Ci segnalano i nostri contatti una serie di articoli sulla sanificazione delle mascherine, nonché post virali liberamente tratti da siti di amministrazioni comunali.
Chiariamoci: solo un mese fa probabilmente vi avremmo detto di astenervi. Ma un mese fa, in periodo di Pandemia, è la distanza grossomodo tra il Mesozoico e l’età Moderna.

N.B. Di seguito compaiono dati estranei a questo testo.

/-- INIT is accepted where `CFG` is supplied and admissible (rules R177, R187). -/
theorem exec_init {s : State} {l : List CfgEntry} (hb : s.busy = false) (hl : s.params.configuration = some l)
    (ha : admissible s.params l = true) : exec .init s = .next (s.start .init) := by
  have accepted : execInit s = .next (s.start .init) := by simp [execInit, whenIdle_idle _ hb, hl, ha]
  exact accepted

/-- Settles O22, from what any operation leaves when a transmission fails (`State.start_err`) or none does (`State.start_ok`). -/
theorem initResult : Obligations.InitResult := by
  intro s l rest later hb hl ha
  have hprogram := State.expand_init hl
  refine ⟨fun n e hn hreplies htimer => ?_, fun hreplies htimer => ?_⟩
  · rw [← hprogram] at hn htimer
    have failed := s.start_err .init n e rest later hn hreplies htimer
    rw [hprogram] at failed hn
    exact ⟨_, exec_init hb hl ha, failed.busy, failed.trace, failed.replies, failed.timer, failed.cfg,
      failed.rst.trans (rstAfter_beforeTx_initProgram hn _), failed.dc, congrArg Panel.cfg failed.panel, congrArg Panel.fm failed.panel⟩
  · rw [← delayCount_initProgram s.params s.cfg l, ← hprogram] at htimer
    rw [← hprogram] at hreplies
    obtain ⟨⟨hidle, htrace, hrest, hlater, -⟩, hdc, hrst, -⟩ := s.start_ok .init rest later hreplies htimer
    rw [hprogram] at htrace hdc hrst
    exact ⟨_, exec_init hb hl ha, hidle, htrace.trans (List.append_assoc ..).symm, hrest, hlater,
      hrst.trans (rstAfter_initProgram ..), hdc⟩

end Sys2Proof.Machine
end

section
/-! PROOFS. SET_ADDRESS_WINDOW and SET_PIXEL on the wire (rules R212, R215, R216): the events of their micro-programs, and what the
panel's side of the bus sees of them. -/

namespace Sys2Proof.Machine

open Sys2Proof

/-- The `RET` that ends a host operation puts nothing on the wire (rule R9). -/
theorem wireFrom_append_ret (d : Level) (evs : List Event) (r : Result) : wireFrom d (evs ++ [.ret r]) = wireFrom d evs := by
  induction evs generalizing d with
  | nil => rfl
  | cons e evs ih => cases e <;> simp [wireFrom, ih]

/-- The window commands' opcodes are the same in every table (rules R89, R120, R121). -/
theorem okEvents_addressWindow (p : Params) (x0 y0 x1 y1 : Word) :
    okEvents (addressWindow p x0 y0 x1 y1) = windowEvents x0 y0 x1 y1 := rfl

theorem okEvents_pixelProgram (p : Params) (x y c : Word) : okEvents (pixelProgram p x y c) = pixelEvents x y c := by
  rw [pixelProgram, okEvents_append, okEvents_addressWindow]
  rfl

/-- The eight failure points of SET_PIXEL (rules R217, R241). -/
theorem txCount_pixelProgram (p : Params) (x y c : Word) : txCount (pixelProgram p x y c) = 8 := rfl

/-- SET_PIXEL waits for the bus only. -/
theorem delayCount_pixelProgram (p : Params) (x y c : Word) : delayCount (pixelProgram p x y c) = 0 := rfl

/-- The window commands drive the selector before they send, so the level they find does not matter; they leave it high. -/
theorem wireFrom_windowEvents_append (d : Level) (x0 y0 x1 y1 : Word) (evs : List Event) :
    wireFrom d (windowEvents x0 y0 x1 y1 ++ evs)
      = [(.low, 0x2A), (.high, hi x0), (.high, lo x0), (.high, hi x1), (.high, lo x1),
         (.low, 0x2B), (.high, hi y0), (.high, lo y0), (.high, hi y1), (.high, lo y1)] ++ wireFrom .high evs := rfl

/-- The thirteen pairs of rule R216. -/
theorem wireFrom_pixelEvents (d : Level) (x y c : Word) :
    wireFrom d (pixelEvents x y c)
      = [(.low, 0x2A), (.high, hi x), (.high, lo x), (.high, hi x), (.high, lo x),
         (.low, 0x2B), (.high, hi y), (.high, lo y), (.high, hi y), (.high, lo y),
         (.low, 0x2C), (.high, hi c), (.high, lo c)] := by
  rw [pixelEvents, wireFrom_windowEvents_append]
  rfl

theorem filter_isDc_windowEvents (x0 y0 x1 y1 : Word) :
    (windowEvents x0 y0 x1 y1).filter Event.isDc = [.dc false, .dc true, .dc false, .dc true] := rfl

theorem filter_isDc_pixelEvents (x y c : Word) :
    (pixelEvents x y c).filter Event.isDc = [.dc false, .dc true, .dc false, .dc true, .dc false, .dc true] := by
  rw [pixelEvents, List.filter_append, filter_isDc_windowEvents]
  rfl

/-- SET_PIXEL latches its operands and the one-by-one window, so it expands to the program over them (rules R28, R30, R215). -/
theorem State.expand_setPixel (s : State) (x y c : Word) :
    (s.latchFor (.setPixel x y c)).expand .setPixel = pixelProgram s.params x y c := rfl

/-- The trace and the bytes at the panel after a SET_PIXEL whose eight transmissions succeed. -/
theorem exec_setPixel_ok {s t : State} {x y c : Word} {rest : List BusReply} (hreplies : s.replies = List.replicate 8 .ok ++ rest)
    (h : exec (.setPixel x y c) s = .next t) :
    t.trace = s.trace ++ (pixelEvents x y c ++ [.ret .ok]) ∧ t.received = s.received ++ wireFrom s.dc (pixelEvents x y c) := by
  obtain ⟨-, -, rfl⟩ := (exec_next (op := .setPixel) rfl).mp h
  have started := (s.latchFor (.setPixel x y c)).start_ok .setPixel rest s.timer
  rw [State.expand_setPixel, txCount_pixelProgram, delayCount_pixelProgram, okEvents_pixelProgram] at started
  obtain ⟨⟨-, htrace, -⟩, -, -, -, -, -, hreceived⟩ := started hreplies rfl
  exact ⟨htrace, hreceived⟩

/-- Settles O30: the events are those of rule R215 and `RET(Ok)`, which the wire view and the selector drives leave out. -/
theorem setPixelInterleaving : Obligations.SetPixelInterleaving := by
  intro s t x y c rest _ hreplies h
  obtain ⟨htrace, hreceived⟩ := exec_setPixel_ok hreplies h
  refine ⟨_, htrace, fun d => ?_, ?_, ?_⟩
  · rw [wireFrom_append_ret, wireFrom_pixelEvents]
  · rw [List.filter_append, filter_isDc_pixelEvents]
    rfl
  · rw [wireFrom_append_ret, hreceived]

end Sys2Proof.Machine
end

section
/-! PROOFS. The wire encodings (rules R62, R81 to R92): the decoder reads back what the encoder writes, and nothing else. -/

namespace Sys2Proof

theorem hi_word (a b : Byte) : hi (word a b) = a := by
  apply BitVec.eq_of_getLsbD_eq
  intro i hlt
  simp [word, hi, hlt, show 8 + i < 16 by omega, show i < 16 by omega]

theorem lo_word (a b : Byte) : lo (word a b) = b := by
  apply BitVec.eq_of_getLsbD_eq
  intro i hlt
  simp only [word, lo, BitVec.getLsbD_or, BitVec.getLsbD_shiftLeft, BitVec.getLsbD_setWidth, BitVec.getLsbD_and]
  interval_cases i <;> simp

/-- The two bytes of a word are read back from it. -/
theorem be16_word (a b : Byte) : be16 (word a b) = [a, b] := by rw [be16, hi_word, lo_word]

/-- The formats are read as they are written: a command with the parameters of its format is the instruction (rules R82 to R86). -/
theorem wireCommand_of_wireForm {i : Instr} {m : Mnemonic} {ps : List Byte} (h : i.wireForm = some (m, ps)) : wireCommand m ps = .ok i := by
  cases i <;> simp only [Instr.wireForm, Option.some.injEq, Prod.mk.injEq, reduceCtorEq] at h <;> obtain ⟨rfl, rfl⟩ := h <;>
    simp [wireCommand, be16, word_hi_lo]

/-- A command that is read as an instruction carried the parameters of the instruction's format. -/
theorem wireForm_of_wireCommand {i : Instr} {m : Mnemonic} {ps : List Byte} (h : wireCommand m ps = .ok i) : i.wireForm = some (m, ps) := by
  unfold wireCommand at h
  split at h <;> cases h <;> simp [Instr.wireForm, be16_word]

/-- An encoding is the opcode of the table and the parameters of the format (rule R81). -/
theorem encode_eq_some {p : Params} {i : Instr} {ws : List WirePair} :
    encode p i = some ws ↔ ∃ m ps, i.wireForm = some (m, ps) ∧ inTable p m = true
      ∧ ws = (.low, opByte p m) :: ps.map (fun b => (.high, b)) := by
  unfold encode
  cases hw : i.wireForm with
  | none => simp
  | some mps =>
    obtain ⟨m, ps⟩ := mps
    simp only [Option.some.injEq, Prod.mk.injEq]
    constructor
    · intro h
      split at h
      · exact ⟨m, ps, ⟨rfl, rfl⟩, ‹_›, (Option.some.inj h).symm⟩
      · cases h
    · rintro ⟨_, _, ⟨rfl, rfl⟩, ht, rfl⟩
      simp [ht]

/-- A byte is read as an opcode of the table that has it. -/
theorem mnemonicOf_eq_some {p : Params} {b : Byte} {m : Mnemonic} (h : mnemonicOf p b = some m) :
    inTable p m = true ∧ opByte p m = b :=
  ⟨(mem_table_iff p m).mp (List.mem_of_find?_eq_some h), by simpa using List.find?_some h⟩

/-- In a table of distinct opcodes a byte names one opcode (rule R141). -/
theorem mnemonicOf_opByte {p : Params} {m : Mnemonic} (hd : distinctOn p p.table = true) (hm : inTable p m = true) :
    mnemonicOf p (opByte p m) = some m := by
  have hmem := (mem_table_iff p m).mpr hm
  cases hf : mnemonicOf p (opByte p m) with
  | none => simpa using List.find?_eq_none.mp hf m hmem
  | some n =>
    obtain ⟨hn, hbyte⟩ := mnemonicOf_eq_some hf
    simp only [distinctOn, List.all_eq_true, Bool.or_eq_true, beq_iff_eq, bne_iff_ne] at hd
    exact congrArg some ((hd n ((mem_table_iff p n).mpr hn) m hmem).resolve_right (not_not.mpr hbyte))

/-- A stream whose next pair is no parameter. -/
theorem parametersOf_eq_nil {ws : List WirePair} (h : ∀ b r, ws ≠ (.high, b) :: r) : parametersOf ws = [] ∧ afterParameters ws = ws := by
  cases ws with
  | nil => exact ⟨rfl, rfl⟩
  | cons w ws =>
    obtain ⟨d, b⟩ := w
    cases d with
    | high => exact absurd rfl (h b ws)
    | low => exact ⟨rfl, rfl⟩
    | undriven => exact ⟨rfl, rfl⟩

/-- A stream is its parameters and what follows them. -/
theorem parametersOf_append_afterParameters (ws : List WirePair) :
    (parametersOf ws).map (fun b => (Level.high, b)) ++ afterParameters ws = ws := by
  induction ws with
  | nil => rfl
  | cons w ws ih =>
    obtain ⟨d, b⟩ := w
    cases d with
    | high => simpa [parametersOf, afterParameters] using ih
    | low => rfl
    | undriven => rfl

È un tempo incredibilmente lungo, e le mascherine sono diventati un bene di cui c’è estrema penuria.
La motivazione fornita fu che
SI È IN ATTESA DELL’AVVIO DI PROVE TECNICHE SPECIFICHE PER VALUTARE L’APPLICABILITÀ E LE EVENTUALI LIMITAZIONI NEI CASI DI EMERGENZA COME QUELLO ATTUALE. QUESTO STABILIMENTO AVRA’ CURA COMUNICARE IMMEDIATAMENTE EVENTUALI NOVITA’ IN MERITO.
E per il resto potrete rivolgervi al citato articolo.
E sappiamo anche che, dal punto di vista tecnico, le mascherine servono assai più ai medici, in prima linea contro la malattia, ai soccorritori ed alle Forze dell’Ordine, costretti a sottrarsi alla sicurezza delle loro case per la sicurezza altrui, che a noi semplici utenti.
Se è fuori da ogni dubbio che un medico non può e non deve ridursi a sanificare le mascherine, l’utente domestico che le indossa solamente per andare a fare la spesa, e per trattenere starnuti e sputacchi quantomeno eviterà di “razziare” una risorsa sempre più preziosa.
Le Università di Pisa e Firenze stanno studiando ancora adesso corretti protocolli per la disinfezione delle Mascherine, ricordando che la stessa non può essere effettuata all’infinito e non può “rigenerare” una mascherina danneggiata
“Studiando la letteratura scientifica – continua De Maria – emerge chiaramente che alcuni metodi di sterilizzazione rischiano di alterare le proprietà di filtrazione e la capacità della maschera di aderire al volto, cosa che è fondamentale per la protezione degli operatori. Si stanno dunque valutando trattamenti a bassa temperatura e non aggressivi per i materiali polimerici che compongono la maschera. Ma esistono vari tipi di mascherine, fatte di materiali molto diversi, quindi è opportuno mettere a punto trattamenti che possano essere efficaci su tutte quante e non solo su alcune di esse”. Inoltre, conclude De Maria, “Non esistono, ad oggi, indicazioni dei fabbricanti per la risterilizzazione delle mascherine. La nostra sfida è coinvolgere altri esperti nel nostro team di ricerca tramite la piattaforma UBORA e sperimentare questo nuovo approccio il prima possibile, così da poter essere d’aiuto a medici e pazienti”.
Ci sono insomma più mascherine in cielo e in terra di stelle nel cielo e cose nella filosofia di Orazio, l’amico di Amleto.
Per la semplice mascherina di garza o tessuto non-tessuto da molti ritenuta necessaria per far compere, basterà seguire le istruzioni date da ANSA: spruzzare con alcol a 70% la superficie, lasciandola evaporare, maneggiando la preziosa mascherina con le mani ben pulita ed evitare di inzupparla.
Eviteremmo in assoluto di seguire tutte le catene che consigliano di “ammollare” le mascherine in misture di candeggina o comunque raccomandano forme di “inzuppamento” profondo. Proprio perché molte mascherine di “tessuto non tessuto” ed autocostruite (ad esempio quelle ottenute cucendo fogli di carta da forno tra sottili strati di tessuto), ove inzuppate e lasciate a mollo in mastelli d’acqua e detergente accelererebbero la loro degradazione.
Insomma, comprendiamo il bisogno per il cittadino comune (che non è un medico, non può essere un medico: un medico non dovrebbe ridursi al riciclo di un presidio essenziale) di mantenere le proprie mascherine il più a lungo possibile, ma raccomandiamo, in assenza di dati certi che arriveranno, di attenersi al semplice uso di una nebulizzazione con alcol e giammai per operazioni in cui si prevede il contatto con malati o situazioni critiche.